• _Task objective_: What you output should match the data below exactly.

[[ Data for this task open ]]

-- ==== Sys2Proof/Laws/Elimination.lean ====
section
/-! SUPPORT. The steps of Gauss-Jordan elimination (42_inversion.md R116), each said once: what the pivot scan finds, and
what the swap and the elimination loop leave in every row. -/
namespace Sys2Proof.Machine

/-- Row `r` of both halves. -/
abbrev pairAt (rows : Augmented) (r : Nat) : Row × Row := rows.getD r (0, 0)

theorem pairAt_zip (A B : Matrix) (r : Nat) (hA : r < A.length) (hB : r < B.length) :
    pairAt (A.zip B) r = (rowOf A r, rowOf B r) := by
  have hz : r < (A.zip B).length := by rw [List.length_zip]; omega
  rw [pairAt, rowOf, rowOf, List.getD_eq_getElem _ _ hz, List.getElem_zip, List.getD_eq_getElem _ _ hA,
    List.getD_eq_getElem _ _ hB]

/-- Two augmented matrices of one length with the same rows are equal. -/
theorem augmented_ext (X Y : Augmented) (hl : X.length = Y.length) (h : ∀ r < Y.length, pairAt X r = pairAt Y r) :
    X = Y := by
  apply List.ext_getElem hl
  intro r h1 h2
  have := h r h2
  rwa [pairAt, pairAt, List.getD_eq_getElem _ _ h1, List.getD_eq_getElem _ _ h2] at this

/-- The scan finds the lowest row from `c` on with a 1 in column `c`. -/
theorem findPivot_some (rows : Augmented) (c p : Nat) (h : findPivot rows c = some p) :
    c ≤ p ∧ p < 256 ∧ (pairAt rows p).1.getLsbD c = true ∧
      ∀ q, c ≤ q → q < p → (pairAt rows q).1.getLsbD c = false := by
  unfold findPivot at h
  rw [List.find?_range'_eq_some] at h
  obtain ⟨hb, hm, hl⟩ := h
  rw [List.mem_range'_1] at hm
  exact ⟨hm.1, by omega, hb, fun q h1 h2 => by simpa using hl q h1 h2⟩

/-- The scan fails when every row from `c` on has a 0 in column `c`. -/
theorem findPivot_none (rows : Augmented) (c : Nat) :
    findPivot rows c = none ↔ ∀ q, c ≤ q → q < 256 → (pairAt rows q).1.getLsbD c = false := by
  unfold findPivot
  rw [List.find?_eq_none]
  constructor
  · intro h q h1 h2
    simpa using h q (List.mem_range'_1.mpr ⟨h1, by omega⟩)
  · intro h q hq
    rw [List.mem_range'_1] at hq
    simpa using h q hq.1 (by omega)

@[simp] theorem length_swapRows (rows : Augmented) (p c : Nat) : (swapRows rows p c).length = rows.length := by
  simp [swapRows]

/-- The swap exchanges two rows of both halves and leaves the others. -/
theorem pairAt_swapRows (rows : Augmented) (p c r : Nat) (hp : p < rows.length) (hc : c < rows.length) :
    pairAt (swapRows rows p c) r
      = if r = c then pairAt rows p else if r = p then pairAt rows c else pairAt rows r := by
  simp only [pairAt, swapRows, List.getD_eq_getElem?_getD, List.getElem?_set, List.length_set]
  by_cases h1 : r = c
  · subst h1; simp [hc]
  · by_cases h2 : r = p
    · subst h2; simp [h1, hp, Ne.symm h1]
    · simp [h1, h2, Ne.symm h1, Ne.symm h2]

@[simp] theorem length_eliminate (c : Nat) (pivot : Row × Row) (r : Nat) (rows : Augmented) :
    (eliminate c pivot r rows).length = rows.length := by
  induction rows generalizing r with
  | nil => rfl
  | cons x xs ih => simp [eliminate, ih]

/-- The elimination loop XORs the pivot row into every other row with a 1 in column `c`. -/
theorem pairAt_eliminate (c : Nat) (pivot : Row × Row) (r i : Nat) (rows : Augmented) (hi : i < rows.length) :
    pairAt (eliminate c pivot r rows) i
      = if r + i ≠ c ∧ (pairAt rows i).1.getLsbD c = true
        then ((pairAt rows i).1 ^^^ pivot.1, (pairAt rows i).2 ^^^ pivot.2) else pairAt rows i := by
  induction rows generalizing r i with
  | nil => simp at hi
  | cons x xs ih =>
    cases i with
    | zero => simp [pairAt, eliminate]
    | succ i =>
      have hx : r + 1 + i = r + (i + 1) := by omega
      have := ih (r + 1) i (by simpa using hi)
      rw [hx] at this
      simpa [pairAt, eliminate] using this

/-- One column of the loop. -/
theorem gaussJordanLoop_cons (c p : Nat) (cs : List Nat) (rows : Augmented) (h : findPivot rows c = some p) :
    gaussJordanLoop (c :: cs) rows
      = gaussJordanLoop cs (eliminate c (pairAt (swapRows rows p c) c) 0 (swapRows rows p c)) := by
  simp only [gaussJordanLoop, h]

theorem gaussJordanLoop_fail (c : Nat) (cs : List Nat) (rows : Augmented) (h : findPivot rows c = none) :
    gaussJordanLoop (c :: cs) rows = .fail c := by
  simp only [gaussJordanLoop, h]

end Sys2Proof.Machine
end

[[ Data for this task closed ]]

• _Answer space_:
-- ==== Sys2Proof/Laws/Elimination.lean ====
section
/-! SUPPORT. The steps of Gauss-Jordan elimination (42_inversion.md R116), each said once: what the pivot scan finds, and
what the swap and the elimination loop leave in every row. -/
namespace Sys2Proof.Machine

/-- Row `r` of both halves. -/
abbrev pairAt (rows : Augmented) (r : Nat) : Row × Row := rows.getD r (0, 0)

theorem pairAt_zip (A B : Matrix) (r : Nat) (hA : r < A.length) (hB : r < B.length) :
    pairAt (A.zip B) r = (rowOf A r, rowOf B r) := by
  have hz : r < (A.zip B).length := by rw [List.length_zip]; omega
  rw [pairAt, rowOf, rowOf, List.getD_eq_getElem _ _ hz, List.getElem_zip, List.getD_eq_getElem _ _ hA,
    List.getD_eq_getElem _ _ hB]

/-- Two augmented matrices of one length with the same rows are equal. -/
theorem augmented_ext (X Y : Augmented) (hl : X.length = Y.length) (h : ∀ r < Y.length, pairAt X r = pairAt Y r) :
    X = Y := by
  apply List.ext_getElem hl
  intro r h1 h2
  have := h r h2
  rwa [pairAt, pairAt, List.getD_eq_getElem _ _ h1, List.getD_eq_getElem _ _ h2] at this

/-- The scan finds the lowest row from `c` on with a 1 in column `c`. -/
theorem findPivot_some (rows : Augmented) (c p : Nat) (h : findPivot rows c = some p) :
    c ≤ p ∧ p < 256 ∧ (pairAt rows p).1.getLsbD c = true ∧
      ∀ q, c ≤ q → q < p → (pairAt rows q).1.getLsbD c = false := by
  unfold findPivot at h
  rw [List.find?_range'_eq_some] at h
  obtain ⟨hb, hm, hl⟩ := h
  rw [List.mem_range'_1] at hm
  exact ⟨hm.1, by omega, hb, fun q h1 h2 => by simpa using hl q h1 h2⟩

/-- The scan fails when every row from `c` on has a 0 in column `c`. -/
theorem findPivot_none (rows : Augmented) (c : Nat) :
    findPivot rows c = none ↔ ∀ q, c ≤ q → q < 256 → (pairAt rows q).1.getLsbD c = false := by
  unfold findPivot
  rw [List.find?_eq_none]
  constructor
  · intro h q h1 h2
    simpa using h q (List.mem_range'_1.mpr ⟨h1, by omega⟩)
  · intro h q hq
    rw [List.mem_range'_1] at hq
    simpa using h q hq.1 (by omega)

@[simp] theorem length_swapRows (rows : Augmented) (p c : Nat) : (swapRows rows p c).length = rows.length := by
  simp [swapRows]

/-- The swap exchanges two rows of both halves and leaves the others. -/
theorem pairAt_swapRows (rows : Augmented) (p c r : Nat) (hp : p < rows.length) (hc : c < rows.length) :
    pairAt (swapRows rows p c) r
      = if r = c then pairAt rows p else if r = p then pairAt rows c else pairAt rows r := by
  simp only [pairAt, swapRows, List.getD_eq_getElem?_getD, List.getElem?_set, List.length_set]
  by_cases h1 : r = c
  · subst h1; simp [hc]
  · by_cases h2 : r = p
    · subst h2; simp [h1, hp, Ne.symm h1]
    · simp [h1, h2, Ne.symm h1, Ne.symm h2]

@[simp] theorem length_eliminate (c : Nat) (pivot : Row × Row) (r : Nat) (rows : Augmented) :
    (eliminate c pivot r rows).length = rows.length := by
  induction rows generalizing r with
  | nil => rfl
  | cons x xs ih => simp [eliminate, ih]

/-- The elimination loop XORs the pivot row into every other row with a 1 in column `c`. -/
theorem pairAt_eliminate (c : Nat) (pivot : Row × Row) (r i : Nat) (rows : Augmented) (hi : i < rows.length) :
    pairAt (eliminate c pivot r rows) i
      = if r + i ≠ c ∧ (pairAt rows i).1.getLsbD c = true
        then ((pairAt rows i).1 ^^^ pivot.1, (pairAt rows i).2 ^^^ pivot.2) else pairAt rows i := by
  induction rows generalizing r i with
  | nil => simp at hi
  | cons x xs ih =>
    cases i with
    | zero => simp [pairAt, eliminate]
    | succ i =>
      have hx : r + 1 + i = r + (i + 1) := by omega
      have := ih (r + 1) i (by simpa using hi)
      rw [hx] at this
      simpa [pairAt, eliminate] using this

/-- One column of the loop. -/
theorem gaussJordanLoop_cons (c p : Nat) (cs : List Nat) (rows : Augmented) (h : findPivot rows c = some p) :
    gaussJordanLoop (c :: cs) rows
      = gaussJordanLoop cs (eliminate c (pairAt (swapRows rows p c) c) 0 (swapRows rows p c)) := by
  simp only [gaussJordanLoop, h]

theorem gaussJordanLoop_fail (c : Nat) (cs : List Nat) (rows : Augmented) (h : findPivot rows c = none) :
    gaussJordanLoop (c :: cs) rows = .fail c := by
  simp only [gaussJordanLoop, h]

end Sys2Proof.Machine
end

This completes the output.